### Instructions for the task
Nothing is needed except the lines below that run from the one with "split <;> simp_all" through the one with "range (R5). -/", repeated exactly.

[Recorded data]

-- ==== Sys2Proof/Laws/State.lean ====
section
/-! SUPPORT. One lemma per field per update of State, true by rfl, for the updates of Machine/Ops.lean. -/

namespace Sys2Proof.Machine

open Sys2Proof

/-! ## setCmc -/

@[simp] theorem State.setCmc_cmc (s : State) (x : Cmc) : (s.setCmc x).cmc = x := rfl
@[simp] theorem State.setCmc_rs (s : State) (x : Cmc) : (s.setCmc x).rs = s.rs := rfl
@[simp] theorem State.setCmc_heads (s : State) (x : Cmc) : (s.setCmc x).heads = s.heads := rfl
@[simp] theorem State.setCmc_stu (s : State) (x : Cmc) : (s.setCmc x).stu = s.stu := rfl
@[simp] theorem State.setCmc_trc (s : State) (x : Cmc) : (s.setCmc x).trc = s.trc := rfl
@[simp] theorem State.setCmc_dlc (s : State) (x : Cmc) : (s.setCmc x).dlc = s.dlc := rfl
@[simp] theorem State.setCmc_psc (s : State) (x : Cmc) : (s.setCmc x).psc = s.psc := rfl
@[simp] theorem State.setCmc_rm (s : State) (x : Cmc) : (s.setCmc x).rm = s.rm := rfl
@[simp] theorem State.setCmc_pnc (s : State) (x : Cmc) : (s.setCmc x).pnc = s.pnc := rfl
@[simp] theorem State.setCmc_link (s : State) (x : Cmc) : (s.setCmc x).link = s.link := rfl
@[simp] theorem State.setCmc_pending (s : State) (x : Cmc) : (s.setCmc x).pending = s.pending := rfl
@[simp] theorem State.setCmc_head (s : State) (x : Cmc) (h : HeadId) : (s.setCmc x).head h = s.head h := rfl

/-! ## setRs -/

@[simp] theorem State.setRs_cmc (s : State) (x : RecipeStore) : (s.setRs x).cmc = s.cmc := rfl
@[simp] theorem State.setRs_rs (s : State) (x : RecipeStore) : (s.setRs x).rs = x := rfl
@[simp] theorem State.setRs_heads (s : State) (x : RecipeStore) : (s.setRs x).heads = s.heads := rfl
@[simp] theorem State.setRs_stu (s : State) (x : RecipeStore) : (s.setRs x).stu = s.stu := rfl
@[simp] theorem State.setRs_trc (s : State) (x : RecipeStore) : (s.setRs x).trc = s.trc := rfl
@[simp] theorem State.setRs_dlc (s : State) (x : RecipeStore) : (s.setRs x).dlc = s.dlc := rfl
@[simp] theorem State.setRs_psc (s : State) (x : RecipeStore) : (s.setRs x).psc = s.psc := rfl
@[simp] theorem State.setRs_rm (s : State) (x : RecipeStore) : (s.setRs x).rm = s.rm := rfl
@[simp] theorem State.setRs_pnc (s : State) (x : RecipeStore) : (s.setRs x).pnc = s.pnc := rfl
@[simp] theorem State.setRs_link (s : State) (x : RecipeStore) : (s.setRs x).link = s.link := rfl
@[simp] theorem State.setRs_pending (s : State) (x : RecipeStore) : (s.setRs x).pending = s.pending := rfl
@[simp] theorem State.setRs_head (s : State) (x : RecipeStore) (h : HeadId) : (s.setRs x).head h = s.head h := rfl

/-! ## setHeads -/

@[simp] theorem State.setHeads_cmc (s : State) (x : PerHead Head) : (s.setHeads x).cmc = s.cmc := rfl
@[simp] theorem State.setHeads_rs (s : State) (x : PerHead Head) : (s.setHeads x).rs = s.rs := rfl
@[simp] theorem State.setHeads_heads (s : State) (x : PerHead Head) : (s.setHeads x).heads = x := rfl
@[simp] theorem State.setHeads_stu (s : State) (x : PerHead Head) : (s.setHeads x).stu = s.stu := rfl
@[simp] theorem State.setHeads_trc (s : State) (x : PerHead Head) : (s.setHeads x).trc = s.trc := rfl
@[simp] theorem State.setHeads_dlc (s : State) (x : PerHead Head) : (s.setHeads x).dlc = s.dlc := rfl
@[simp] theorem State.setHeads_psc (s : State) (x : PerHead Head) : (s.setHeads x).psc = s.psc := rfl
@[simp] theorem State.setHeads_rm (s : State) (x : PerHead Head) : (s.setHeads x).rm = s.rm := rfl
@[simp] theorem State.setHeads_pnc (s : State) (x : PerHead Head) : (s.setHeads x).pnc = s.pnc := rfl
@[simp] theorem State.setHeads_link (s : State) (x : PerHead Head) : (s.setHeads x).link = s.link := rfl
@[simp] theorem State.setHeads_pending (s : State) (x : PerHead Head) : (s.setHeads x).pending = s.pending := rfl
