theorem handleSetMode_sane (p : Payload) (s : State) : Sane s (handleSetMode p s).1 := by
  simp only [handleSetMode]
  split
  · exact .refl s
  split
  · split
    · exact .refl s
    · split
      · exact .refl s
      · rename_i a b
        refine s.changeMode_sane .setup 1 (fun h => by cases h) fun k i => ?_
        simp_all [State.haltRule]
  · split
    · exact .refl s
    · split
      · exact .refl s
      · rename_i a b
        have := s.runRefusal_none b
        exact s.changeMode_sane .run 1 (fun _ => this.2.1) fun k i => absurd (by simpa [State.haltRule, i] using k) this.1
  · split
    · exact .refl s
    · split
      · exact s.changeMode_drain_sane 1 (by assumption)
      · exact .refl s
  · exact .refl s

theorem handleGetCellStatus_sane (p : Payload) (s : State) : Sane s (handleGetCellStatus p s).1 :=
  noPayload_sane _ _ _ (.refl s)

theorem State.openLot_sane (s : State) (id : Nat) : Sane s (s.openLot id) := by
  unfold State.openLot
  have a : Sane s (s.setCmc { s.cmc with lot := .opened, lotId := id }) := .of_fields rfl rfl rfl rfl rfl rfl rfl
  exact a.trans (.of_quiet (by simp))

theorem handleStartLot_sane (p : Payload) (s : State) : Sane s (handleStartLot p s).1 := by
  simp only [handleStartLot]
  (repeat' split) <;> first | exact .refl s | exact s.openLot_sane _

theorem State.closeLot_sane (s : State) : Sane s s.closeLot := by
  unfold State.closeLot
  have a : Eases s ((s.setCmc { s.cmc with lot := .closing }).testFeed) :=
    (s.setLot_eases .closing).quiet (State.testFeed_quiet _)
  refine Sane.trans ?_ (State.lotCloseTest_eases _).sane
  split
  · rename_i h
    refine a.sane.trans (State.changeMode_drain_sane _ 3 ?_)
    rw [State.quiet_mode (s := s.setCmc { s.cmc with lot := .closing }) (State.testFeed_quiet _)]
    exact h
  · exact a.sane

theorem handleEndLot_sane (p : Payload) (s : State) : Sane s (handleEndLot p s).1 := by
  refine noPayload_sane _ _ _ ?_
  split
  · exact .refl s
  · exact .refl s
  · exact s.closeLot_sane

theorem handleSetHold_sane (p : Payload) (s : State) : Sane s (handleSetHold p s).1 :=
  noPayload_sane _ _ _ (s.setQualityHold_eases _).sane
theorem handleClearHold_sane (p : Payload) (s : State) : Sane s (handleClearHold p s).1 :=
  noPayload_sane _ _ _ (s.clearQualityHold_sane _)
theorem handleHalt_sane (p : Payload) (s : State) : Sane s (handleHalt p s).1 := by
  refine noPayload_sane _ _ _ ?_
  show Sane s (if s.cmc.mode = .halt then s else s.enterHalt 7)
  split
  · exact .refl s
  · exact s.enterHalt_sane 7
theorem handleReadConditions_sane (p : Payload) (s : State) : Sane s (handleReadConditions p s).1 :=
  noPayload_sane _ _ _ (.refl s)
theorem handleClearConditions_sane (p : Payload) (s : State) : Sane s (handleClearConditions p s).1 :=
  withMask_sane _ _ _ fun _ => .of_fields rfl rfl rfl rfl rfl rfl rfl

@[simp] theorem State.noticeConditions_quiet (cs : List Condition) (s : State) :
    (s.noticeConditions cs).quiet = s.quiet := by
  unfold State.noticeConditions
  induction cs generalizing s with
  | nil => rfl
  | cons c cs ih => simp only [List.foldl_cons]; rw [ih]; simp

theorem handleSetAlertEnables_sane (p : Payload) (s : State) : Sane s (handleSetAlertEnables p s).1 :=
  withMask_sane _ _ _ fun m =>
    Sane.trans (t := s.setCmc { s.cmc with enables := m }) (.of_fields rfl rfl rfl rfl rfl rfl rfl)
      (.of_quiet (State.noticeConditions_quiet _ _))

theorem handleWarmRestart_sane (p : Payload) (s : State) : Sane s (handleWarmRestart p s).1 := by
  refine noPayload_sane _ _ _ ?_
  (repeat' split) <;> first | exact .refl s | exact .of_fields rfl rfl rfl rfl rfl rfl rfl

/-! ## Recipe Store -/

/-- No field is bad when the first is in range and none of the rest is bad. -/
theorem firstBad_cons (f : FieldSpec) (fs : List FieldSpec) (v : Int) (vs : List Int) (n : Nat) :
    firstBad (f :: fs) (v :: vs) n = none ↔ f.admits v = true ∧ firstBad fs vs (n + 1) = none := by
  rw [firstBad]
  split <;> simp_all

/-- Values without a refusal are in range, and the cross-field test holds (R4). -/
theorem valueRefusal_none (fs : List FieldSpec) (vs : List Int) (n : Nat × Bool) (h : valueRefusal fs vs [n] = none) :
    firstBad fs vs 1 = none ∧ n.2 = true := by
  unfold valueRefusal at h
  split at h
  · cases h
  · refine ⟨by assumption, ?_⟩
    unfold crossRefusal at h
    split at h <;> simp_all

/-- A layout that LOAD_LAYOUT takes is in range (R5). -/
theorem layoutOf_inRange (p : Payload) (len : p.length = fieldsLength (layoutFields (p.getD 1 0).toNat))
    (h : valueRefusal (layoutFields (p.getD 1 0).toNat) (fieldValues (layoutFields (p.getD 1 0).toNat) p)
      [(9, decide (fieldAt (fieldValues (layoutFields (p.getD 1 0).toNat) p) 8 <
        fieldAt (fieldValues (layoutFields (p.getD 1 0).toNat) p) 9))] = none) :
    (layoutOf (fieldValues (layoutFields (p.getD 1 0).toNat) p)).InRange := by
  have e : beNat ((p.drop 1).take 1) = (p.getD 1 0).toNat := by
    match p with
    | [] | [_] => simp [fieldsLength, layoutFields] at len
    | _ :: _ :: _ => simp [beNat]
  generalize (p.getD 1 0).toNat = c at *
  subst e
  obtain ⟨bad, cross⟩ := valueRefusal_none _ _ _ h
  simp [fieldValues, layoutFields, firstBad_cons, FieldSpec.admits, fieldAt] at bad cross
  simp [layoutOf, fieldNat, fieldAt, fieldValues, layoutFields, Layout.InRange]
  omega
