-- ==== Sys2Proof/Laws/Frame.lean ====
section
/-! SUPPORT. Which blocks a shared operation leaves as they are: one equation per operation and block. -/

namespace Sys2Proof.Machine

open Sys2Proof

### Exercise output
  split <;> simp_all

/-- Values without a refusal are in range, and the cross-field test holds (R4). -/
theorem valueRefusal_none (fs : List FieldSpec) (vs : List Int) (n : Nat × Bool) (h : valueRefusal fs vs [n] = none) :
    firstBad fs vs 1 = none ∧ n.2 = true := by
  unfold valueRefusal at h
  split at h
  · cases h
  · refine ⟨by assumption, ?_⟩
    unfold crossRefusal at h
    split at h <;> simp_all

/-- A layout that LOAD_LAYOUT takes is in range (R5). -/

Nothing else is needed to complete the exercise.